Ansprüche in Millionenhöhe

Nach Informationen des Fluggast-Sofortentschädigers EUflight.de sind bei der Airline nach einem chaotischen Sommer Entschädigungsforderungen von mehr als 20.000 Passagieren aufgelaufen. "Wir gehen von rund neun Millionen Euro gemäß EU-Fluggastrechte-Verordnung bestehender Ansprüche aus", sagte Geschäftsführer Lars Watermann. Für seine Firma wie auch für Fluggäste sei die Insolvenz nicht absehbar gewesen, weil Small Planet in der Vergangenheit regelmäßig gezahlt habe.

EUflight.de hat nach eigenen Angaben bis vor Kurzem Forderungen von Passagieren gegen Small Planet angekauft und muss nun mit einem weitgehenden Verlust rechnen. "Die vollständige Übernahme des Ausfallrisikos von den Fluggästen gehört zu unserem Geschäftsmodell", erklärte Watermann.
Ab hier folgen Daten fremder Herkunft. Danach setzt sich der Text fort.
/-! ## Decoding: words written bit by bit from the formats (30_encoding.md R57, R58) -/

theorem test_decode_movRm8R8 :
    decode [0b10001000#8, 0b01_101_110#8, 0x00#8] = .ok (.movRm8R8 (.baseDisp8 0b110#3 0x00#8) 0b101#3) [] := by decide
theorem test_decode_movRm16R16 :
    decode [0b10001001#8, 0b10_010_111#8, 0xFF#8, 0x7F#8] = .ok (.movRm16R16 (.baseDisp16 0b111#3 0x7FFF#16) 0b010#3) [] := by
  decide
theorem test_decode_movR8Rm8 :
    decode [0b10001010#8, 0b11_011_001#8, 0xAA#8] = .ok (.movR8Rm8 0b011#3 (.reg 0b001#3)) [0xAA#8] := by decide
theorem test_decode_movR16Rm16 :
    decode [0b10001011#8, 0b00_110_110#8, 0x34#8, 0x12#8] = .ok (.movR16Rm16 0b110#3 (.direct 0x1234#16)) [] := by decide
theorem test_decode_movR8Imm8 : decode [0b10110_111#8, 0xFF#8] = .ok (.movR8Imm8 0b111#3 0xFF#8) [] := by decide
theorem test_decode_movR16Imm16 :
    decode [0b10111_100#8, 0x00#8, 0x80#8] = .ok (.movR16Imm16 0b100#3 0x8000#16) [] := by decide

theorem test_decode_rejects_unrecognized : decode [0x8C#8, 0xC0#8] = .error .unrecognizedOpcode 0x8C#8 := by decide
theorem test_decode_rejects_truncated : decode [0x8B#8, 0x80#8, 0x34#8] = .error .truncatedInstruction 0x8B#8 := by decide
theorem test_decode_empty : decode [] = .endOfStream := by decide

theorem test_encode_modrm : encode (.movRm16R16 (.reg 0b001#3) 0b011#3) = [0x89#8, 0xD9#8] := by decide
theorem test_encode_little_endian : encode (.movR16Imm16 0b001#3 256#16) = [0xB9#8, 0x00#8, 0x01#8] := by decide

/-- The classifier at the edges of its ranges (V2). -/
theorem test_classifier_edges :
    [0x00#8, 0x87#8, 0x88#8, 0x8B#8, 0x8C#8, 0xAF#8, 0xB0#8, 0xBF#8, 0xC0#8, 0xFF#8].map cls =
      [.none, .none, .rm, .rm, .none, .none, .imm, .imm, .none, .none] := by decide

/-! ## Opcode-table words and the fetch interface: the first bytes of the table with zero bits above -/

theorem test_tableWord_0x88 : decodeTableWord 8 0x88 = some (.movRm8R8 (.base 0#3) 0#3) := by decide
theorem test_tableWord_0xB8 : decodeTableWord 8 0xB8 = some (.movR16Imm16 0#3 0#16) := by decide
theorem test_tableWord_second_byte : decodeTableWord 16 0x1E8B = some (.movR16Rm16 0b011#3 (.direct 0#16)) := by decide
theorem test_tableWord_unrecognized : decodeTableWord 8 0x8C = none := by decide

theorem test_fetch_movRm8R8 :
    outOf (step (State.reset.withFetchWord 8 0x88)) =
      some (.instr ⟨.mov, 0#1, .indexedMemory 0#3 .noDisp, .register 0#1 0#3, 2⟩) := by decide
theorem test_fetch_movRm16R16 :
    outOf (step (State.reset.withFetchWord 8 0x89)) =
      some (.instr ⟨.mov, 1#1, .indexedMemory 0#3 .noDisp, .register 1#1 0#3, 2⟩) := by decide
theorem test_fetch_movR8Rm8 :
    outOf (step (State.reset.withFetchWord 8 0x8A)) =
      some (.instr ⟨.mov, 0#1, .register 0#1 0#3, .indexedMemory 0#3 .noDisp, 2⟩) := by decide
theorem test_fetch_movR16Rm16_direct :
    outOf (step (State.reset.withFetchWord 16 0x1E8B)) =
      some (.instr ⟨.mov, 1#1, .register 1#1 0b011#3, .directMemory 0#16, 4⟩) := by decide
theorem test_fetch_movR8Imm8 :
    outOf (step (State.reset.withFetchWord 16 0xFFB0)) =
      some (.instr ⟨.mov, 0#1, .register 0#1 0#3, .immediate 0#1 255#16, 2⟩) := by decide
theorem test_fetch_movR16Imm16 :
    outOf (step (State.reset.withFetchWord 24 0x0001B8)) =
      some (.instr ⟨.mov, 1#1, .register 1#1 0#3, .immediate 1#1 1#16, 3⟩) := by decide

/-! ## Meanings: record, buses and text of one vector each -/

/-- V6, `88 47 80`. -/
theorem test_movRm8R8 :
    outOf (exec (.movRm8R8 (.baseDisp8 0b111#3 0x80#8) 0#3) State.reset) =
      some (.instr ⟨.mov, 0#1, .indexedMemory 0b111#3 (.disp8 0x80#8), .register 0#1 0#3, 3⟩) := by decide
/-- E2, `89 D9`. -/
theorem test_movRm16R16 :
    outOf (exec (.movRm16R16 (.reg 0b001#3) 0b011#3) State.reset) =
      some (.instr ⟨.mov, 1#1, .register 1#1 0b001#3, .register 1#1 0b011#3, 2⟩) := by decide
/-- E4, `8A 40 04`. -/
theorem test_movR8Rm8 :
    outOf (exec (.movR8Rm8 0#3 (.baseDisp8 0#3 0x04#8)) State.reset) =
      some (.instr ⟨.mov, 0#1, .register 0#1 0#3, .indexedMemory 0#3 (.disp8 0x04#8), 3⟩) := by decide
/-- E3, `8B 1E 00 00`. -/
theorem test_movR16Rm16 :
    outOf (exec (.movR16Rm16 0b011#3 (.direct 0#16)) State.reset) =
      some (.instr ⟨.mov, 1#1, .register 1#1 0b011#3, .directMemory 0#16, 4⟩) := by decide
/-- V8, `B4 80`: bit 7 set stays positive. -/
theorem test_movR8Imm8 :
    outOf (exec (.movR8Imm8 0b100#3 0x80#8) State.reset) =
      some (.instr ⟨.mov, 0#1, .register 0#1 0b100#3, .immediate 0#1 128#16, 2⟩) := by decide
/-- V8, `BF FF FF`. -/
theorem test_movR16Imm16 :
    outOf (exec (.movR16Imm16 0b111#3 0xFFFF#16) State.reset) =
      some (.instr ⟨.mov, 1#1, .register 1#1 0b111#3, .immediate 1#1 65535#16, 3⟩) := by decide

/-- V5 and V6: the buses of `8A 80 87 13` and `8B 56 FD`. -/
theorem test_buses :
    ((outSignals (.instr (buildRm 0x8A#8 0x80#8 [0x87#8, 0x13#8]))).dst,
      (outSignals (.instr (buildRm 0x8A#8 0x80#8 [0x87#8, 0x13#8]))).src,
      (outSignals (.instr (buildRm 0x8B#8 0x56#8 [0xFD#8]))).dst,
      (outSignals (.instr (buildRm 0x8B#8 0x56#8 [0xFD#8]))).src) =
    (0x000000#23, 0x421387#23, 0x080000#23, 0x5900FD#23) := by decide
/-- V5, V7: the buses of `89 36 00 80` and `BC 34 12`. -/
theorem test_buses_direct_immediate :
    ((outSignals (.instr (buildRm 0x89#8 0x36#8 [0x00#8, 0x80#8]))).dst,
      (outSignals (.instr (buildImm 0xBC#8 [0x34#8, 0x12#8]))).dst,
      (outSignals (.instr (buildImm 0xBC#8 [0x34#8, 0x12#8]))).src) =
    (0x208000#23, 0x100000#23, 0x601234#23) := by decide

/-! ## Text -/

theorem test_render_E4 : render (buildRm 0x8A#8 0x40#8 [0x04#8]) = "mov al, [bx + si + 4]".toList := by decide
theorem test_render_negative_V6 : render (buildRm 0x89#8 0x97#8 [0x00#8, 0x80#8]) = "mov [bx + -32768], dx".toList := by decide
theorem test_render_zero_V5 : render (buildRm 0x88#8 0x6E#8 [0x00#8]) = "mov [bp + 0], ch".toList := by decide
theorem test_render_direct_V5 : render (buildRm 0x8B#8 0x36#8 [0xFF#8, 0xFF#8]) = "mov si, [65535]".toList := by decide
theorem test_render_E6 : render (buildImm 0xB0#8 [0xFF#8]) = "mov al, 255".toList := by decide
/-- P4: the line before the unrecognized opcode is kept, and nothing is written for it. -/
theorem test_streamText_P4 :
    streamText [0x89#8, 0xD9#8, 0xC6#8, 0x06#8, 0x00#8, 0x00#8, 0x05#8] = "bits 16\nmov cx, bx\n".toList ∧
      streamResult [0x89#8, 0xD9#8, 0xC6#8, 0x06#8, 0x00#8, 0x00#8, 0x05#8] = .err .unrecognizedOpcode 0xC6#8 := by decide

/-! ## Single steps (traces T1, T2, P2, P4 of V11 and Part 3) -/

/-- T1 step 1. -/
theorem test_step_opcode :
    nextState (step (atStart [0x8A#8, 0x40#8, 0x04#8])) =
      some (inFlight .modrm 0x8A#8 0x00#8 0x00#8 1 [0x8A#8, 0x40#8, 0x04#8]) := by decide
/-- T1 step 3. -/
theorem test_step_disp8_completes :
    (nextState (step (inFlight .d8 0x8A#8 0x40#8 0x00#8 2 [0x8A#8, 0x40#8, 0x04#8]))).map
      (fun t => (t.st, t.pos, t.opc, t.modrm, t.lo, t.out)) =
    some (.op, 3, 0x8A#8, 0x40#8, 0x00#8, .instr (buildRm 0x8A#8 0x40#8 [0x04#8])) := by decide
/-- T2 step 2: the direct address is awaited. -/
theorem test_step_modrm_direct :
    nextState (step (inFlight .modrm 0x8B#8 0x00#8 0x00#8 1 [0x8B#8, 0x1E#8, 0x00#8])) =
      some (inFlight .a16L 0x8B#8 0x1E#8 0x00#8 2 [0x8B#8, 0x1E#8, 0x00#8]) := by decide
/-- P1 step 2: the low byte is latched. -/
theorem test_step_imm_low :
    nextState (step (inFlight .i16L 0xB9#8 0x00#8 0x00#8 1 [0xB9#8, 0x03#8, 0x00#8])) =
      some (inFlight .i16H 0xB9#8 0x00#8 0x03#8 2 [0xB9#8, 0x03#8, 0x00#8]) := by decide
/-- P4 step 3. -/
theorem test_step_unrecognized :
    (nextState (step (inFlight .op 0x89#8 0xD9#8 0x00#8 2 [0x89#8, 0xD9#8, 0xC6#8, 0x06#8]))).map
      (fun t => (t.st, t.opc, t.modrm, t.lo, t.out)) =
    some (.err, 0xC6#8, 0xD9#8, 0x00#8, .error .unrecognizedOpcode 0xC6#8) := by decide
/-- T2 step 4, with the signals it drives. -/
theorem test_step_truncated :
    (outOf (step (inFlight .a16H 0x8B#8 0x1E#8 0x00#8 3 [0x8B#8, 0x1E#8, 0x00#8]))).map outSignals =
    some { OutSignals.quiet with valid := 1#1, tag := 0b01#2, err := 1#1, errOpc := 0x8B#8 } := by decide
/-- T1 step 7. -/
theorem test_step_end :
    (outOf (step (inFlight .op 0xB8#8 0x40#8 0x01#8 6 [0x8A#8, 0x40#8, 0x04#8, 0xB8#8, 0x01#8, 0x00#8]))).map outSignals =
    some { OutSignals.quiet with valid := 1#1, tag := 0b10#2 } := by decide
/-- No step in the final states (R80). -/
theorem test_step_final :
    (faultOf (step (inFlight .done 0#8 0#8 0#8 0 [])), faultOf (step (inFlight .err 0#8 0#8 0#8 1 [0x8C#8, 0xC0#8]))) =
    (some .stepInDone, some .stepInErr) := by decide
/-- The model's choice in states no run reaches (log 8): bytes of the other family run, bytes of no instruction stop by name. -/
theorem test_step_unfit_latches :
    (outOf (step (inFlight .i8 0x88#8 0#8 0#8 1 [0x88#8, 0xC0#8])), faultOf (step (inFlight .i8 0x88#8 0#8 0#8 1 [0x88#8, 0x40#8]))) =
    (some (.instr (buildRm 0x88#8 0xC0#8 [])), some .incoherentLatches) := by decide
/-- Reset in the middle of an instruction discards it (R166, R168). -/
theorem test_reset_edge :
    nextState (clockEdge ⟨true, true, false, 0x88#8⟩ (inFlight .d16H 0x8B#8 0x80#8 0x34#8 3 [0x8B#8, 0x80#8, 0x34#8])) =
      some (atStart [0x8B#8, 0x80#8, 0x34#8]) := by decide
/-- An edge with nothing presented keeps the state (R17). -/
theorem test_idle_edge :
    nextState (clockEdge ⟨false, false, false, 0x88#8⟩ (inFlight .d8 0x8A#8 0x40#8 0x00#8 2 [0x8A#8, 0x40#8])) =
      some (inFlight .d8 0x8A#8 0x40#8 0x00#8 2 [0x8A#8, 0x40#8]) := by decide
/-- The canonical form refuses a gap. -/
theorem test_source_form : (Memory.wf [(0, 0x88#8), (1, 0x07#8)], Memory.wf [(0, 0x88#8), (2, 0x07#8)]) = (true, false) := by decide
Ende August hatte die Firma bekannt gegeben, das Deutschland-Angebot im Winter auf eine Kernflotte von sechs Flugzeugen beschränken zu wollen. Außerdem sollte im Laufe des Winters eine siebente Maschine in die Deutschland-Flotte aufgenommen. Dabei handle es sich um einen Airbus A321, kündigt der Chief Commercial Officer damals auf einer deutschen Luftfahrtplattform an.